-- ==== Sys2Proof/Laws/Reads.lean ====
section
/-! SUPPORT. Laws/Reads.lean: what a field reads as after the named updates, and the read laws of the memories. -/

namespace Sys2Proof.Machine

set_option Elab.async false

/-! ### Fields -/

theorem outside_of {l : List Field} {k : Nat} (h : l.all (fun f => fieldKey f != k) = true) : Outside l k := by
  intro f hf
  simpa using List.all_eq_true.mp h f hf

theorem reg_setFlag_self (s : State) (f : Field) (b : Bool) (hw : f.width ≤ 32) (h1 : 0 < f.width) :
    (s.setFlag f b).reg f = b2n b := by
  unfold State.setFlag
  rw [reg_setReg_self _ _ _ hw]
  refine Nat.mod_eq_of_lt ?_
  have : 2 ^ 1 ≤ 2 ^ f.width := Nat.pow_le_pow_right (by omega) h1
  unfold b2n
  split <;> omega

theorem flag_setFlag_self (s : State) (f : Field) (b : Bool) (hw : f.width ≤ 32) (h1 : 0 < f.width) :
    (s.setFlag f b).flag f = b := by
  simp only [State.flag, reg_setFlag_self s f b hw h1]
  cases b <;> rfl

theorem reg_setFlag_ne (s : State) (f g : Field) (b : Bool) (h : fieldKey f ≠ fieldKey g) : (s.setFlag f b).reg g = s.reg g :=
  reg_setReg_ne _ _ _ _ h

theorem flag_setFlag_ne (s : State) (f g : Field) (b : Bool) (h : fieldKey f ≠ fieldKey g) : (s.setFlag f b).flag g = s.flag g := by
  simp only [State.flag, reg_setFlag_ne s f g b h]

theorem flag_setReg_ne (s : State) (f g : Field) (v : Nat) (h : fieldKey f ≠ fieldKey g) : (s.setReg f v).flag g = s.flag g := by
  simp only [State.flag, reg_setReg_ne s f g v h]

theorem reg_bumpBy_self (s : State) (f : Field) (n : Nat) (hw : f.width ≤ 32) :
    (s.bumpBy f n).reg f = min (2 ^ f.width - 1) (s.reg f + n) := by
  unfold State.bumpBy
  rw [reg_setReg_self _ _ _ hw]
  have : 0 < 2 ^ f.width := Nat.two_pow_pos _
  refine Nat.mod_eq_of_lt ?_
  unfold satAdd
  omega

theorem reg_bump_self (s : State) (f : Field) (hw : f.width ≤ 32) : (s.bump f).reg f = min (2 ^ f.width - 1) (s.reg f + 1) :=
  reg_bumpBy_self s f 1 hw

theorem reg_bumpBy_ne (s : State) (f g : Field) (n : Nat) (h : fieldKey f ≠ fieldKey g) : (s.bumpBy f n).reg g = s.reg g :=
  reg_setReg_ne _ _ _ _ h

theorem reg_bump_ne (s : State) (f g : Field) (h : fieldKey f ≠ fieldKey g) : (s.bump f).reg g = s.reg g := reg_setReg_ne _ _ _ _ h

theorem reg_of_regs {s t : State} (f : Field) (h : t.regs = s.regs) : t.reg f = s.reg f := by unfold State.reg; rw [h]

theorem flag_of_regs {s t : State} (f : Field) (h : t.regs = s.regs) : t.flag f = s.flag f := by simp only [State.flag, reg_of_regs f h]

/-- The active copy of a shadowed field reads back what was set. -/
theorem actReg_setAct_self (s : State) (f : Field) (v : Nat) (hw : f.width ≤ 32) : (s.setAct f v).actReg f = v % 2 ^ f.width := by
  have : v % 2 ^ f.width < 2 ^ 32 :=
    Nat.lt_of_lt_of_le (Nat.mod_lt _ (Nat.two_pow_pos _)) (Nat.pow_le_pow_right (by omega) hw)
  simp [State.actReg, State.setAct]
  simpa using this

theorem actReg_setAct_ne (s : State) (f g : Field) (v : Nat) (h : fieldKey f ≠ fieldKey g) : (s.setAct f v).actReg g = s.actReg g := by
  simp only [State.actReg, State.setAct, sparseGet_set_ne 0 s.act _ _ _ h]

/-! ### Memories -/

/-- A DRAM write keeps the canonical form. -/
theorem dramPut_wf (s : State) (a : Nat) (v : List Byte) (h : Memory.wf 0 s.dram) : Memory.wf 0 (s.dramPut a v).dram :=
  cellsPut_wf 0 s.dram a v h

/-- A DRAM byte written reads back. -/
theorem dramByte_dramPut (s : State) (a : Nat) (v : List Byte) (j : Nat) (h : j < v.length) : (s.dramPut a v).dramByte (a + j) = v[j] :=
  cellsPut_read 0 s.dram a v j h

/-- A DRAM write leaves every byte outside it alone. -/
theorem dramByte_dramPut_ne (s : State) (a : Nat) (v : List Byte) (x : Nat) (h : x < a ∨ a + v.length ≤ x) :
    (s.dramPut a v).dramByte x = s.dramByte x := cellsPut_ne 0 s.dram a v x h

theorem flashCells_wf (m : List Host.Cell) (a : Nat) (v : List Byte) (h : Memory.wf 0 m) : Memory.wf 0 (flashCells m a v) := by
  induction v generalizing m a with
  | nil => exact h
  | cons b t ih => exact ih _ _ (sparseWf_set 0 m a _ h)

/-- A flash write keeps the canonical form. -/
theorem flashPut_wf (s : State) (a : Nat) (v : List Byte) (h : Memory.wf 0 s.flash.cells) : Memory.wf 0 (s.flashPut a v).flash.cells :=
  flashCells_wf s.flash.cells a v h

theorem flashCells_ne (m : List Host.Cell) (a : Nat) (v : List Byte) (x : Nat) (h : x < a ∨ a + v.length ≤ x) :
    sparseGet 0 (flashCells m a v) x = sparseGet 0 m x := by
  induction v generalizing m a with
  | nil => rfl
  | cons b t ih =>
    simp only [List.length_cons] at h
    rw [flashCells, ih _ _ (by omega), sparseGet_set_ne _ _ _ _ _ (by omega)]

theorem flashCells_read (m : List Host.Cell) (a : Nat) (v : List Byte) (j : Nat) (h : j < v.length) :
    sparseGet 0 (flashCells m a v) (a + j) = v[j] ^^^ Config.flashByte (a + j) := by
  induction v generalizing m a j with
  | nil => simp at h
  | cons b t ih =>
    cases j with
    | zero => rw [flashCells, flashCells_ne _ _ _ _ (by omega)]; simp
    | succ j =>
      have := ih (sparseSet 0 m a (b ^^^ Config.flashByte a)) (a + 1) j (by simpa using h)
      simpa [flashCells, Nat.add_assoc, Nat.add_comm 1 j] using this

/-- A flash byte written reads back. -/
theorem flashByte_flashPut (s : State) (a : Nat) (v : List Byte) (j : Nat) (h : j < v.length) :
    (s.flashPut a v).flashByte (a + j) = v[j] := by
  simp only [State.flashByte, State.flashPut, flashCells_read s.flash.cells a v j h]
  rw [BitVec.xor_assoc, BitVec.xor_self, BitVec.xor_zero]

/-- A flash write leaves every byte outside it alone. -/
theorem flashByte_flashPut_ne (s : State) (a : Nat) (v : List Byte) (x : Nat) (h : x < a ∨ a + v.length ≤ x) :
    (s.flashPut a v).flashByte x = s.flashByte x := by
  simp only [State.flashByte, State.flashPut, flashCells_ne s.flash.cells a v x h]

/-! ### Bytes -/

@[simp] theorem length_bytesAt (l : List Byte) (o n : Nat) : (bytesAt l o n).length = n := by simp [bytesAt]

@[simp] theorem length_padTo (l : List Byte) (n : Nat) : (padTo n l).length = n := by simp [padTo]

@[simp] theorem length_toLe (n v : Nat) : (toLe n v).length = n := by
  induction n generalizing v with
  | zero => rfl
  | succ n ih => simp [toLe, ih]

/-- A field inside the padded part of a list reads what the list holds there. -/
theorem bytesAt_padTo (l : List Byte) (n o k : Nat) (h : o + k ≤ n) : bytesAt (padTo n l) o k = bytesAt l o k := by
  unfold bytesAt
  refine List.map_congr_left fun i hi => ?_
  have : o + i < n := by have := List.mem_range.mp hi; omega
  simp [padTo, bytesAt, List.getD_eq_getElem?_getD, this]

theorem leAt_padTo (l : List Byte) (n o k : Nat) (h : o + k ≤ n) : leAt (padTo n l) o k = leAt l o k := by
  simp only [leAt, bytesAt_padTo l n o k h]

theorem ofLe_toLe (n v : Nat) : ofLe (toLe n v) = v % 256 ^ n := by
  induction n generalizing v with
  | zero => simp [toLe, ofLe, Nat.mod_one]
  | succ n ih =>
    have h : (BitVec.ofNat 8 (v % 256)).toNat = v % 256 := by simp
    simp only [toLe, ofLe, ih, h, Nat.pow_succ]
    rw [Nat.mul_comm (256 ^ n) 256, Nat.mod_mul]

end Sys2Proof.Machine
end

» **EXERCISE PROMPT**
Would you please write out, exactly and with no other lines, the stretch of the listing above from the line containing "unfold State.bumpBy" through the line containing "reg_bumpBy_self s f 1 hw"?

» **TASK RESPONSE**
  unfold State.bumpBy
  rw [reg_setReg_self _ _ _ hw]
  have : 0 < 2 ^ f.width := Nat.two_pow_pos _
  refine Nat.mod_eq_of_lt ?_
  unfold satAdd
  omega

theorem reg_bump_self (s : State) (f : Field) (hw : f.width ≤ 32) : (s.bump f).reg f = min (2 ^ f.width - 1) (s.reg f + 1) :=
  reg_bumpBy_self s f 1 hw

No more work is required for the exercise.